By virtue of these skills, the Radical Homemakers I interviewed were building a great bridge from our existing extractive economy—where corporate wealth has been regarded as the foundation of economic health, where mining our Earth’s resources and exploiting our international neighbors have been acceptable costs of doing business—to a life serving economy, where the goal is, in the words of David Korten, to generate a living for all, rather than a killing for a few; where our resources are sustained, our waters are kept clean, our air pure, and families and can lead meaningful lives.  In situations where one person was still required to work out of the home in the conventional extractive economy, homemakers were able to redirect the family’s financial, social and temporal resources toward building the life-serving economy. In most cases, however, the homemakers’ skills were so considerable that, while members of the household might hold jobs (more often than not they ran their own businesses), the financial needs of the family were so small that no one in the family was forced to accept any employment that did not honor the four tenets of family, community, social justice and ecological sustainability.

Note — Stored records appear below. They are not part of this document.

-- ==== Sys2Proof/Machine/Float.lean ====
section
/-!
DEFINITION. Class 001 (chapter 08): FP32 arithmetic, ready after 6 slice cycles in deterministic mode (Table 2.4), and the
function group, whose results are long-latency (R31, R178).
-/
namespace Sys2Proof.Machine

/-- FADD (R171). -/
def execFadd (f : Fields) (s : State) : Out := execCompute .fadd 6 f (outFadd f) s

/-- FSUB (R171). -/
def execFsub (f : Fields) (s : State) : Out := execCompute .fsub 6 f (outFsub f) s

/-- FMUL (R171). -/
def execFmul (f : Fields) (s : State) : Out := execCompute .fmul 6 f (outFmul f) s

/-- FFMA (R171). -/
def execFfma (f : Fields) (s : State) : Out := execCompute .ffma 6 f (outFfma f) s

/-- FMIN (R172). -/
def execFmin (f : Fields) (s : State) : Out := execCompute .fmin 6 f (outFmin f) s

/-- FMAX (R172). -/
def execFmax (f : Fields) (s : State) : Out := execCompute .fmax 6 f (outFmax f) s

/-- FABS (R173). -/
def execFabs (f : Fields) (s : State) : Out := execCompute .fabs 6 f (outFabs f) s

/-- FNEG (R173). -/
def execFneg (f : Fields) (s : State) : Out := execCompute .fneg 6 f (outFneg f) s

/-- FCMP (R174). -/
def execFcmp (f : Fields) (s : State) : Out := execCompute .fcmp 6 f (outFcmp f) s

/-- FSET (R174). -/
def execFset (f : Fields) (s : State) : Out := execCompute .fset 6 f (outFset f) s

/-- FCLASS (R175). -/
def execFclass (f : Fields) (s : State) : Out := execCompute .fclass 6 f (outFclass f) s

/-- FRND (R176). -/
def execFrnd (f : Fields) (s : State) : Out := execCompute .frnd 6 f (outFrnd f) s

/-- FSCL (R177). -/
def execFscl (f : Fields) (s : State) : Out := execCompute .fscl 6 f (outFscl f) s

/-- FCPYS (R173). -/
def execFcpys (f : Fields) (s : State) : Out := execCompute .fcpys 6 f (outFcpys f) s

/-- FGETE (R177). -/
def execFgete (f : Fields) (s : State) : Out := execCompute .fgete 6 f (outFgete f) s

/-- FGETM (R177). -/
def execFgetm (f : Fields) (s : State) : Out := execCompute .fgetm 6 f (outFgetm f) s

/-- FSAT (R173). -/
def execFsat (f : Fields) (s : State) : Out := execCompute .fsat 6 f (outFsat f) s

/-- FDIV (R178). -/
def execFdiv (f : Fields) (s : State) : Out := execFunc .fdiv f (outFdiv f) s

/-- FSQRT (R178). -/
def execFsqrt (f : Fields) (s : State) : Out := execFunc .fsqrt f (outFsqrt f) s

/-- FRCP (R178). -/
def execFrcp (f : Fields) (s : State) : Out := execFunc .frcp f (outFrcp f) s

/-- FRSQ (R178). -/
def execFrsq (f : Fields) (s : State) : Out := execFunc .frsq f (outFrsq f) s

/-- FEXP2 (R178). -/
def execFexp2 (f : Fields) (s : State) : Out := execFunc .fexp2 f (outFexp2 f) s

/-- FLOG2 (R178). -/
def execFlog2 (f : Fields) (s : State) : Out := execFunc .flog2 f (outFlog2 f) s

/-- FSINPI (R178). -/
def execFsinpi (f : Fields) (s : State) : Out := execFunc .fsinpi f (outFsinpi f) s

/-- FCOSPI (R178). -/
def execFcospi (f : Fields) (s : State) : Out := execFunc .fcospi f (outFcospi f) s

end Sys2Proof.Machine
end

While all the families had some form of income that entered their lives, they were not a privileged set by any means. Most of the families I interviewed were living with a sense of abundance at about 200 percent of the federal poverty level. That’s a little over $40,000 for a family of four, about 37 percent below the national median family income, and 45 percent below the median income for married couple families. Some lived on considerably less, few had appreciably more. Not surprisingly, those with the lowest incomes had mastered the most domestic skills and had developed the most innovative approaches to living.

Rethinking the Impossible

The Radical Homemakers were skilled at the mental exercise of rethinking the “givens” of our society and coming to the following conclusions: nobody (who matters) cares what (or if) you drive; housing does not have to cost more than a single moderate income can afford (and can even cost less); it is okay to accept help from family and friends, to let go of the perceived ideal of independence and strive instead for interdependence; health can be achieved without making monthly payments to an insurance company; child care is not a fixed cost; education can be acquired for free; and retirement is possible, regardless of income.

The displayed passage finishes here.